Frankly, Joshua has already poured hours into this (see for example comment #114).
So I see two options: We let everyone's work on this go to waste, or we confirm that the overall solution will hold, and then I can do the leg-work of fixing nits and un-rotting it where required. Can we please take the "resource" discussion elsewhere.
Assignee | ||
Comment 122•9 years ago
|
||
(In reply to Wayne Mery (:wsmwk, use Needinfo for questions) from comment #120)
> > I could just fix the nits of
> > the last review and then have it all (crash-)landed.
> I don't see any problem in doing that, do you?
I do. Having things landed means that you need to have at least a basic understanding of what's going on.
I think the first step is always to reproduce the problem. So here is what I've done:
1) Checked that mailnews.send_plaintext_flowed is set to 'true'
2) Created a plain-text message and pasted the text from comment #1 a good lot of times.
Yes, annoyingly, I get one long line which doesn't wrap.

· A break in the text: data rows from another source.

-- ==== Sys2Proof/Machine/Run.lean ====
section
/-!
DEFINITION. What `step()` returns to the host (rules R5, R85) and the host's loop (rules R294, R295). The halt is a
result of the step, not a piece of state (R36, log entry 7).
-/

namespace Sys2Proof.Machine

/-- The results of `step()` (R5): continue, halt, or a fatal condition; and a refusal, which no step gives. -/
inductive StepResult
  | goOn (s : State)
  | halt (s : State)
  | fatal (f : Fault)
  | refused (r : Refusal)
  deriving DecidableEq, Repr

/-- Is the opcode byte at `PC` the software break (R85)? -/
def atBreak (s : State) : Bool :=
  match memRead s s.pc with
  | .ok op => op == 0x00
  | .error _ => false

/-- `step()` with its return value: halt exactly when the opcode byte read was 0x00 (R85). -/
def stepResult (s : State) : StepResult :=
  match step s with
  | .next t => if atBreak s then .halt t else .goOn t
  | .fault f => .fatal f
  | .refused r => .refused r

/-- How a run ends within a number of steps (R295). -/
inductive RunResult
  | running (s : State)
  | halted (s : State)
  | fatal (f : Fault)
  | refused (r : Refusal)
  deriving DecidableEq, Repr

/-- `while step() == continue: nothing`, at most `n` steps (R294, R295). -/
def runToHalt : Nat → State → RunResult
  | 0, s => .running s
  | n + 1, s =>
    match stepResult s with
    | .goOn t => runToHalt n t
    | .halt t => .halted t
    | .fatal f => .fatal f
    | .refused r => .refused r

end Sys2Proof.Machine
end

3) <CTRL><SHIFT><ENTER> so place the message into the outbox. This is what I get:
MIME-Version: 1.0
Content-Type: text/plain; charset=UTF-8; format=flowed
Content-Transfer-Encoding: base64
44GT44KM44Gv6ZW344GE5pel5pys6Kqe44Gu44OG44Kt44K544OI44Gn44GZ44Gu44Gn44CB
6KGM44GM5oqY44KM44KL44Go5oCd44GE44G+44GZ44CC44GT44KM44Gv6ZW344GE5pel5pys
...
Since the message is base64 encoded, there is no problem. I tried another encoding and get:
MIME-Version: 1.0
Content-Type: text/plain; charset=Shift_JIS
Content-Transfer-Encoding: base64
grGC6oLNkreCopP6lnuM6oLMg2WDTINYg2eCxYK3gsyCxYFBjXOCqpDcguqC6YLGjnaCooLc
greBQoKxguqCzZK3gqKT+pZ7jOqCzINlg0yDWINngsWCt4LMgsWBQY1zgqqQ3ILqgumCxo52
So whilst the long line is still a problem, I can't reproduce the data corruption issue.
Next I pasted the text from comment #1 into Notepad++ first, then copied it from there and pasted it into a TB message.
Result: Wrapping happened as desired, so apparently another clipboard "flavour" is pasted.
Sending this I got:
MIME-Version: 1.0
Content-Type: text/plain; charset=UTF-8; format=flowed
Content-Transfer-Encoding: 8bit
or
MIME-Version: 1.0
Content-Type: text/plain; charset=Shift_JIS
Content-Transfer-Encoding: 8bit
or
MIME-Version: 1.0
Content-Type: text/plain; charset=ISO-2022-JP
Content-Transfer-Encoding: 7bit
Shift_JIS and ISO-2022-JP show the message wrapped, but without the artefacts seen in attachment 5000 [details].
In other words:
Nothing will land here if there is not a problem that can be reproduced and proven fixed with the patches.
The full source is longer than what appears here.